Тут я умолк, ожидая ответа, однако солдат молчал.
– Ну, понимаешь, козла-то ягуар, разумеется, съел где-то в дороге. Мясо сожрал, кости разгрыз.
– А тебе не приходило в голову, что все это может оказаться попросту отличительной чертой уроженцев какого-нибудь городка? Твой друг ведь вполне мог родиться в одном со мной месте.
– По-моему, – возразил я, – дело не в месте – во времени. Некогда, давным-давно, кому-то пришлось задуматься, как избавить обычных людей, людей из плоти и крови, от возможного страха при виде лица из стекла и стали… Иона, я знаю, ты меня слышишь, и ни в чем тебя не виню. Человек тот был мертв, а ты – жив. Я все понимаю. Однако, Иона, Иоленты в живых больше нет. Иолента умерла у меня на глазах, и оживить ее с помощью Когтя я, как ни пробовал, не сумел. Возможно, в ней оказалось слишком много искусственного – не знаю, судить не берусь, но… одним словом, придется тебе подыскать другую возлюбленную.

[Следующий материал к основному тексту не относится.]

/-- Settles O20: a write that meets no mirrored region is a write of one copy, which lays its nonets over the words and decides the mark of each whole
block; where one region is in use, the part of the write in its primary copy is laid into the mirror copy in the same way. -/
theorem memoryReadsBack : Obligations.MemoryReadsBack := by
  intro m a b data
  refine ⟨fun clear => ?_, fun r only used begun written holds within => ?_⟩
  · rw [m.write_of_clear a data clear]
    refine ⟨?_, fun out => ?_, fun starts ends => ?_⟩
    · rw [Mem.readNt_v, Mem.readNt_v, m.nonetAt_writeCopy]
      rfl
    · refine m.poisoned_writeCopy_of_untouched a b data fun touched => ?_
      rw [mem_blocksOf] at touched
      omega
    · have touched : b / 64 ∈ blocksOf a data.length := (mem_blocksOf _ _ _).mpr (by omega)
      rw [m.marks_writeCopy, if_pos touched, m.markAfter_of_whole a _ data (by omega) (by omega), Nat.mul_comm]
      rfl
  · have once : m.write a data = Mem.writeMirror a data (m.writeCopy a data) r := by simp [Mem.write, only]
    rw [once, Mem.readNt_v]
    exact Mem.nonetAt_writeMirror a b data _ r used begun written holds within

/-- Memory with one region in use: two blocks of far memory and, sixteen blocks on, their mirror copy. -/
def mirroredFar : Mem := { Mem.empty with mirrors := [⟨farBase, farBase + 1024, 128, 1⟩] }

/-- A write of eight nonets that begins four before the second block of that region, to which the clause on mirrored regions applies. -/
theorem mirroredFar_keeps_both_copies (data : List PNt) (eight : data.length = 8) :
    ((mirroredFar.write (farBase + 60) data).readNt (farBase + 1024 + (farBase + 64 - farBase))).v = (data.getD 4 ⟨0, false⟩).v := by
  have fifth : farBase + 64 - (farBase + 60) = 4 := Nat.add_sub_add_left _ _ _
  obtain ⟨-, mirrored⟩ := memoryReadsBack mirroredFar (farBase + 60) (farBase + 64) data
  rw [← fifth]
  exact mirrored ⟨farBase, farBase + 1024, 128, 1⟩ rfl Nat.one_ne_zero (by omega) (by omega) (Nat.le_add_right _ _)
    (Nat.add_lt_add_left (by decide) _)

end

section
/-! SUPPORT. An issued instruction whose effect is in its core alone, and what the operations of the outer-product engine without a stream leave (R114, R122 to R125). -/

namespace Sys2Proof.Machine

/-! ### The core at an issue, and the part after it -/

/-- The end of a wait touches the engines, the flags and the slip records of a core alone (R52, R57, R60, R61). -/
theorem Core.consumeWait_eq (c : Core) (e t : Nat) (w : Word) :
    c.consumeWait e t w =
      { c with engs := (c.consumeWait e t w).engs, coup := (c.consumeWait e t w).coup, st := (c.consumeWait e t w).st } := by
  unfold Core.consumeWait Core.unhold Core.setEng
  simp only
  split <;> split <;> rfl

theorem State.issueCore_eq (s : State) (c e : Nat) (w : Word) :
    s.issueCore c e w =
      let k := s.issueCore c e w
      { s.core c with
        now := k.now, te := { (s.core c).te with regs := k.te.regs }, engs := k.engs, coup := k.coup, st := k.st, nextTid := k.nextTid } := by
  unfold State.issueCore
  rw [Core.consumeWait_eq, Core.advance_eq]

@[simp] theorem State.issueCore_ope (s : State) (c e : Nat) (w : Word) : (s.issueCore c e w).ope = (s.core c).ope := by
  rw [s.issueCore_eq]

@[simp] theorem State.issueCore_profile (s : State) (c e : Nat) (w : Word) : (s.issueCore c e w).profile = (s.core c).profile := by
  rw [s.issueCore_eq]

@[simp] theorem State.issueCore_pipeBusy (s : State) (c e t : Nat) (w : Word) : (s.issueCore c e w).pipeBusy t = (s.core c).pipeBusy t := by
  rw [s.issueCore_eq]
  rfl

@[simp] theorem State.issueCore_insidePair (s : State) (c e t : Nat) (w : Word) :
    (s.issueCore c e w).insidePair t = (s.core c).insidePair t := by
  rw [s.issueCore_eq]
  rfl

/-- An operation that passes its checks, has no effect outside its core, and leaves the OPE as `o` and everything else of the core as it was,
is taken over so: beside the OPE, the engines, the list of what is in flight and the cycle up to which there is work have moved. -/
theorem worked_of_ope (s : State) (c eng : Nat) (w : Word) (h : s.Head c eng w) (body : Env → Iss → Cx → OpRes) (o : Ope)
    (passes : (s.opHere c eng w body).errs = [])
    (leaves : (s.opHere c eng w body).x = ⟨{ s.issueCore c eng w with ope := o }, s.mem, [], false⟩) :
    ∃ k : Core, s.worked c k (issueOn s c eng w body) ∧ k.ope = o ∧
      k = { s.issueCore c eng w with engs := k.engs, infl := k.infl, busyTo := k.busyTo, ope := o } := by
  obtain ⟨y, next, mem, effs, core, -⟩ := issues_of s c eng w h body passes
  rw [leaves] at mem effs core
  obtain ⟨-, prog, net, me, -⟩ := issueCore_sregs s c eng w
  have netY : y.c.te.net = (s.core c).te.net := by rw [core]; exact net
  have meY : y.c.me = (s.core c).me := by rw [core]; exact me
  have progY : y.c.prog = (s.core c).prog := by rw [core]; exact prog
  refine ⟨y.c, ?_, by rw [core], core⟩
  rw [next]
  refine take_worked s c y y.c rfl mem effs ?_ ?_
  · rw [netY, goesOff_me s _ _ meY]
    exact h.calm
  · rw [progY]
    exact h.kept

/-! ### Descriptors, the shadow set and the exchange of sets -/

theorem Ope.desc_write (o : Ope) (n m : Nat) (d : Desc) :
    ({ o with descs := o.descs.write .reset n d } : Ope).desc m = if m = n then d else o.desc m :=
  SMap.get_write o.descs .reset n m d

@[simp] theorem AccSet.get_zero (cell : Nat) : AccSet.zero.get cell = .zero := rfl

/-- The OPE after a swap in cycle `t`: the sets exchanged, and with DRN the drain of the new shadow set begun (R122, R124). -/
def Ope.swapped (o : Ope) (drn clr : Bool) (t profile ctx pc : Nat) : Ope :=
  if drn then o.exchange.startDrain t profile clr ctx pc else o.exchange

theorem Ope.swapped_eq (o : Ope) (drn clr : Bool) (t profile ctx pc : Nat) :
    let o' := o.swapped drn clr t profile ctx pc
    o' = { o with live := o.shadow, shadow := o.live, drain := o'.drain, busyFrom := o'.busyFrom, busyTo := o'.busyTo } := by
  cases drn <;> rfl
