-- ==== Sys2Proof/Syntax.lean ====
section
/-! DEFINITION. Syntax: who sends a command, the field groups of the Eopehal formats, and the commands the block
takes, one constructor per row of the opcode table. -/

namespace Sys2Proof

/-- Who executes an instruction or makes a register access: host core 0 to 7, firmware processor 0 to 4 (scheduler,
memory, sensor, power, security), or a gang of a physical core's thread slots (R40, R80). -/
inductive Agent where
  | host (n : Nat)
  | fw (p : Nat)
  | lane (core gang : Nat)
  deriving DecidableEq, Repr

/-- Whose access to a vault has had no answer (R266, R267): an agent's, an FMOVE's of a core by its sequence number, the filler's of
a window, or a block's. -/
inductive VaultReader where
  | agent (ag : Agent)
  | move (core seq : Nat)
  | window (n : Nat)
  | block
  deriving DecidableEq, Repr

/-- What a port's receiver finds of a long packet: whether the CRC of its payload holds, and whether its header had a single-bit
error, which was corrected (R380). -/
structure PacketCheck where
  crcOk : Bool
  ecc1 : Bool
  deriving DecidableEq, Repr

/-- What the board and the die show the boot, sampled at the release of PORST_N: straps, the mute switch, whether the hardware
BIST, the PUF and the protection store pass, the cores that fail their check, full BIST outcomes, READ_VOUT, and the vault words
that stand with a single-bit error, by physical address / 32 (R266), and of private SRAM those that show a parity error, by processor
and 64-bit word (R304). -/
structure BootEnv where
  gpio0 : Bool := false
  gpio1 : Bool := false
  sramOk : Bool := true
  pufOk : Bool := true
  storeOk : Bool := true
  /-- The on-package flash takes writes of the protection store (R475). -/
  storeWrites : Bool := true
  failing : List Nat := []
  columns : List (Nat × Nat) := []
  vout : Option Nat := none
  weak : List Nat := []
  parity : List (Nat × Nat) := []
  /-- 64-bit words of the Stacks that stand with a parity error, by offset / 8 (*Fault coverage*). -/
  stackBad : List Nat := []
  /-- MUTE_SW_N is low at the release of PORST_N (R354). -/
  muted : Bool := false
  /-- Fabric time at which the boot ends; R468 bounds it. -/
  took : Nat := 0
  deriving DecidableEq, Repr

/-- The register and guard fields of format R32 (R46). -/
structure R3 where
  d : BitVec 5
  a : BitVec 5
  b : BitVec 5
  guard : BitVec 4 := 0
  deriving DecidableEq, Repr

/-- The fields of formats I32 and S32; for S32 the field `d` is B, the data register (R46). -/
structure I3 where
  d : BitVec 5
  a : BitVec 5
  guard : BitVec 4 := 0
  imm : BitVec 11
  deriving DecidableEq, Repr
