-- ==== Sys2Proof/Machine/RegDesc.lean ====
section
/-! DEFINITION. How a control register is described: its window, its places, and its fields with their access types,
reset values and the values that occur (R11, R14). -/

namespace Sys2Proof.Machine

/-- The access types of R11. -/
inductive Acc where
  | rw | ro | wo | w1c | w1s | rwm | rsv
  deriving DecidableEq, Repr

/-- Which values of a field occur (R14). -/
inductive Occ where
  | any
  | range (lo hi : Nat)
  | oneOf (l : List Nat)
  | notIn (l : List Nat)
  deriving DecidableEq, Repr

/-- Whether a value occurs. -/
def Occ.ok : Occ → Nat → Bool
  | .any, _ => true
  | .range lo hi, v => decide (lo ≤ v) && decide (v ≤ hi)
  | .oneOf l, v => l.contains v
  | .notIn l, v => !l.contains v

/-- A field: high and low bit, access type, reset value, and the values that occur. -/
structure Field where
  hi : Nat
  lo : Nat
  acc : Acc
  reset : Nat := 0
  occ : Occ := .any
  deriving DecidableEq, Repr

/-- A register or a regular array of registers of one window. -/
structure RegDesc where
  name : String
  base : Nat
  stride : Nat := 4
  count : Nat := 1
  stride2 : Nat := 4
  count2 : Nat := 1
  /-- In the shadow set of R484. -/
  shadow : Bool := false
  fields : List Field
  deriving DecidableEq, Repr

/-- The width mask of a field, in place. -/
def Field.mask (f : Field) : Nat := (2 ^ (f.hi + 1 - f.lo) - 1) * 2 ^ f.lo

/-- The value of a field of a word. -/
def Field.get (f : Field) (w : Nat) : Nat := w / 2 ^ f.lo % 2 ^ (f.hi + 1 - f.lo)

/-- Whether a register array holds an offset. -/
def RegDesc.holds (r : RegDesc) (off : Nat) : Bool :=
  decide (r.base ≤ off) &&
    (let d := off - r.base
     (List.range r.count2).any fun j =>
       decide (j * r.stride2 ≤ d) &&
         (let e := d - j * r.stride2
          decide (e % r.stride = 0) && decide (e / r.stride < r.count)))

/-- The union of the masks of the fields of given access types. -/
def RegDesc.maskOf (r : RegDesc) (accs : List Acc) : Nat :=
  r.fields.foldl (fun m f => if accs.contains f.acc then m + f.mask else m) 0

/-- The reset word of a register. -/
def RegDesc.resetWord (r : RegDesc) : Nat :=
  r.fields.foldl (fun m f => m + f.reset * 2 ^ f.lo) 0

/-- The bits a read returns: every field but the write-only and reserved ones (R11). -/
def RegDesc.readMask (r : RegDesc) : Nat := r.maskOf [.rw, .ro, .w1c, .w1s, .rwm]

/-- Whether a written word places a value that occurs into every field it writes (R14). -/
def RegDesc.occurs (r : RegDesc) (w : Nat) : Bool :=
  r.fields.all fun f =>
    match f.acc with
    | .rw | .rwm | .wo | .w1s => f.occ.ok (f.get w)
    | _ => true

/-- The word in effect after a write of w over the word v, without the RWM fields (R11). -/
def RegDesc.written (r : RegDesc) (v w : Nat) : Nat :=
  r.fields.foldl (fun m f =>
    m + (match f.acc with
      | .rw => f.get w
      | .w1c => f.get v &&& (f.get w ^^^ (2 ^ (f.hi + 1 - f.lo) - 1))
      | .w1s => f.get v ||| f.get w
      | .ro | .rwm => f.get v
      | .wo | .rsv => 0) * 2 ^ f.lo) 0

/-- The mirror word after a write: the RWM fields as written (R13). -/
def RegDesc.mirrored (r : RegDesc) (w : Nat) : Nat :=
  r.fields.foldl (fun m f => m + (match f.acc with | .rwm => f.get w | _ => 0) * 2 ^ f.lo) 0

/-- The whole register as one field. -/
def word (acc : Acc) (reset : Nat := 0) (occ : Occ := .any) : List Field := [⟨31, 0, acc, reset, occ⟩]

/-- Read-write field. -/
def rw (hi lo : Nat) (reset : Nat := 0) (occ : Occ := .any) : Field := ⟨hi, lo, .rw, reset, occ⟩
/-- Read-only field. -/
def ro (hi lo : Nat) (reset : Nat := 0) : Field := ⟨hi, lo, .ro, reset, .any⟩
/-- Write-only field. -/
def wo (hi lo : Nat) (occ : Occ := .any) : Field := ⟨hi, lo, .wo, 0, occ⟩
/-- Mirrored field. -/
def rwm (hi lo : Nat) (reset : Nat := 0) (occ : Occ := .any) : Field := ⟨hi, lo, .rwm, reset, occ⟩
/-- Write-one-to-clear field. -/
def w1c (hi lo : Nat) (reset : Nat := 0) : Field := ⟨hi, lo, .w1c, reset, .any⟩
/-- Write-one-to-set field. -/
def w1s (hi lo : Nat) (reset : Nat := 0) : Field := ⟨hi, lo, .w1s, reset, .any⟩

end Sys2Proof.Machine
end

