-- ==== Sys2Proof/Machine/Signal.lean ====
section
/-! DEFINITION. Tallies at their homes: handles (R108), signals and waits (R109 to R115), allocation and freeing (R107,
R112, R290). -/

namespace Sys2Proof.Machine

/-- The handle of a tally (R108). -/
def tallyHandle (s : State) (i : Nat) : Nat := (s.tally i).gen.toNat * 2 ^ 16 + i

/-- The tally a handle names at its home now, or none when the handle is stale or malformed (R108). -/
def tallyOf (s : State) (h : Nat) : Option Nat :=
  let i := bits h 13 0
  if bits h 15 14 = 0 && (s.tally i).allocated && bits h 31 16 = (s.tally i).gen.toNat then some i else none

/-! ## The ladder table (R404): words of entry e, and verdicts -/

/-- Entry of a rung code: 0 to 4 for A0 to A4, 5 to 8 for V0 to V3. -/
def ladEntry (rung : Nat) : Nat := if rung < 16 then rung else rung - 11

/-- Word i of entry e of the table taken up. -/
def ladW (s : State) (e i : Nat) : Nat := (s.lad.table.getD (16 + 16 * e + i) 0).toNat

/-- MODE of an entry: 0 ONCE, 1 PERIODIC, 2 SERVICE. -/
def ladMode (s : State) (e : Nat) : Nat := bits (ladW s e 0) 11 10

/-- The rights of the context of the ladders. -/
def ladX (s : State) : XCtx := ctxX s (s.fld (regKey 0x0B 0x600) 27 16)

/-- The evaluation that a parcel's argument block holds: SCORE, AUX and the box (R406); 0 where it cannot be read. -/
def readVerdict (s : State) (key e : Nat) (b : LSub) (stamp : Nat) : LEval :=
  let w := fun i => match readVirt s (ladX s) (b.args + 0x80 + 4 * i) 4 with
    | .ok v => v
    | .error _ => 0
  { key := key, entry := e, stamp := stamp, score := w 0 % 256, aux := w 1, box0 := w 2, box1 := w 3
    fseq := b.fseq, fslot := b.fslot.getD 0 }

namespace Run

variable {z : State}

/-- End one pending wait with a status: the status goes to its register, and the hart or thread resumes (R110, R114). -/
def endWait (r : Run z) (w : TWait) (status : Nat) : Run z :=
  let r := r.put (.waits (r.s.waits.filter fun x => !(x.who = w.who)))
  match w.who with
  | .hart k =>
    let h := r.s.hart k
    r.setHart k { (h.wg (BitVec.ofNat 5 w.dest) (BitVec.ofNat 64 status)) with
      pc := h.pc + 4, retired := h.retired + 1 }
  | .thread c g lane =>
    match r.s.gang? c g with
    | none => r
    | some x =>
      let x := x.setThread lane ((x.thread lane).wg w.dest (BitVec.ofNat 32 status))
      let x := if gangWaits r.s c g then x
        else { x with blockedAt := none, readyAt := if x.parked then some r.s.now else none }
      (r.noteReady c).setGang c g x

/-- End with OK the waits on a tally that its value meets at a time at or before their deadlines (R110, R114). -/
def wakeTally (r : Run z) (i : Nat) : Run z :=
  r.each (r.s.waits.filter fun w => w.tally = i && decide (w.threshold.toNat ≤ (r.s.tally i).value.toNat) &&
      decide (r.s.timeAt (tbHome i) ≤ w.deadline.toNat)) fun w r => r.endWait w stOk

/-- A weight window ends with a status (R264). -/
def endWindow (r : Run z) (n status : Nat) : Run z :=
  let r := r.put (.vault { r.s.vault with windows := SMap.erase r.s.vault.windows n })
  let k := vltReg (0x808 + 0x20 * n)
  ((r.setRegN k 0).setRegN (k + 4) (status * 2 ^ 16))

/-- A window without REPEAT ends OK when FREE reaches NCONS × NCHUNK (R262). -/
def windowsFreed (r : Run z) (i : Nat) : Run z :=
  r.each (r.s.vault.windows.filter fun w =>
      tallyOf r.s w.2.free = some i && !w.2.again && !w.2.stopping &&
      decide ((r.s.tally i).value.toNat ≥ w.2.ncons * w.2.sizes.length)) fun w r => r.endWindow w.1 stOk

/-- Parcels that wait on a tally note when it first holds their thresholds (R284). -/
def parcelsMet (r : Run z) (i : Nat) : Run z :=
  let h := tallyHandle r.s i
  let v := (r.s.tally i).value.toNat
  r.each (r.s.sched.parcels.filter fun ip => ip.2.stage = .waiting) fun ip r =>
    let p := ip.2
    let meets := fun w => (p.desc.getD w 0).toNat = h && decide ((p.desc.getD (w + 1) 0).toNat ≤ v)
    let p' := { p with
      met0 := if p.met0.isNone && meets 10 then some (r.s.timeAt (tbHome i)) else p.met0
      met1 := if p.met1.isNone && meets 12 then some (r.s.timeAt (tbHome i)) else p.met1 }
    if p' = p then r else r.setParcel ip.1 p'

/-- Watches that the value meets by their deadlines end OK, and the jobs whose ARRIVE rises owe a PACE (R327, R329). -/
def watchesMet (r : Run z) (i : Nat) (old v : W32) : Run z :=
  let m := r.s.mhy
  let met := m.watches.filter fun w => w.tally = i && decide (w.threshold ≤ v.toNat) && decide (r.s.timeAt (tbHome i) ≤ w.deadline)
  let jobs := m.jobs.filter fun j => tallyOf r.s j.arrive = some i && decide (old.toNat < v.toNat)
  if met.isEmpty && jobs.isEmpty then r
  else r.put (.mhy { m with
    watches := m.watches.filter fun w => !met.contains w
    owed := m.owed ++ (met.map fun w => Owed.reply w.session w.seq stOk) ++ jobs.map fun j => Owed.pace j.job v.toNat })

/-- A signal on a SERVICE rung's VTALLY is an evaluation of every ladder that stands on the rung and whose parcel of that rung
runs, with the verdict its argument block then holds (R406). -/
def verdictSignal (r : Run z) (i : Nat) : Run z :=
  r.each r.s.lad.ladders fun kl r =>
    let e := ladEntry kl.2.rung
    match kl.2.subs.find? fun b => b.service && !b.settled && b.rung = kl.2.rung with
    | none => r
    | some b =>
      if ladMode r.s e ≠ 2 || tallyOf r.s (ladW r.s e 9) ≠ some i then r
      else
        let r := r.markRange (ladX r.s) .load (b.args + 0x80) 16
        r.put (.lad { r.s.lad with todo := r.s.lad.todo ++ [readVerdict r.s kl.1 e b (r.s.timeAt (tbHome i))] })

/-- A signal accepted at a tally's home: the new value, and what it meets (R109, R110, R262, R284, R327, R406). -/
def signalTo (r : Run z) (i : Nat) (v : W32) : Run z :=
  let old := (r.s.tally i).value
  let r := (((r.setTally i { r.s.tally i with value := v }).wakeTally i).windowsFreed i).parcelsMet i
  (r.watchesMet i old v).verdictSignal i

/-- TSIG at a home: the value becomes the larger of the two (R109). -/
def tsigAt (r : Run z) (i : Nat) (v : W32) : Run z := r.signalTo i (W32.max (r.s.tally i).value v)

/-- TADD at a home, saturating (R109). -/
def taddAt (r : Run z) (i : Nat) (v : W32) : Run z := r.signalTo i (W32.satAdd (r.s.tally i).value v)

/-- A signal the device makes on a handle named in a card, descriptor or register: dropped when stale (R108). -/
def deviceAdd (r : Run z) (h : Nat) : Run z :=
  if h = 0 then r
  else match tallyOf r.s h with
    | some i => r.taddAt i 1
    | none => r

end Run

/-- The first unallocated tally from a place on, cyclically, within a number of tries. -/
def nextFreeTally (s : State) : Nat → Nat → Option Nat
  | 0, _ => none
  | fuel + 1, i => if (s.tally (i % 16384)).allocated then nextFreeTally s fuel (i + 1) else some (i % 16384)

/-- The waits of a parcel have ended OK: each met at or before its deadline (R284). -/
def waitsMet (p : Parcel) : Bool :=
  let dl := p.taken + (p.desc.getD 9 0).toNat * 1000
  [p.met0, p.met1].all fun m => match m with
    | some t => decide (t ≤ dl)
    | none => false

namespace Run

variable {z : State}

/-- Allocate a tally for a context at value 0; which free number it takes is a free value (R107, R290). -/
def allocTally (r : Run z) (ctx : Nat) : Option Nat × Run z :=
  let (w, r) := r.draw
  match nextFreeTally r.s 16384 (w.toNat % 16384) with
  | none => (none, r)
  | some i =>
    let r := r.setTally i { r.s.tally i with allocated := true, value := 0, ctx := ctx }
    (some i, r.bump (regKey 5 0x02C))

end Run

end Sys2Proof.Machine
end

Солдат поднялся. Огонь возмущения в его глазах угас, сменившись пустотой, свойственной разве что сомнамбулам. Ни слова не говоря, он отвернулся и двинулся прочь.
Около стражи лежал я на койке, заложив руки за голову и размышляя о множестве самых разных вещей. Гальвард и Мелитон с Фойлой о чем-то разговаривали между собой, но к их разговорам я не прислушивался. В полдень, когда одна из Пелерин принесла нам обед, Мелитон, привлекая мое внимание, постучал о край миски вилкой и объявил:
– Севериан, будь любезен, окажи нам услугу.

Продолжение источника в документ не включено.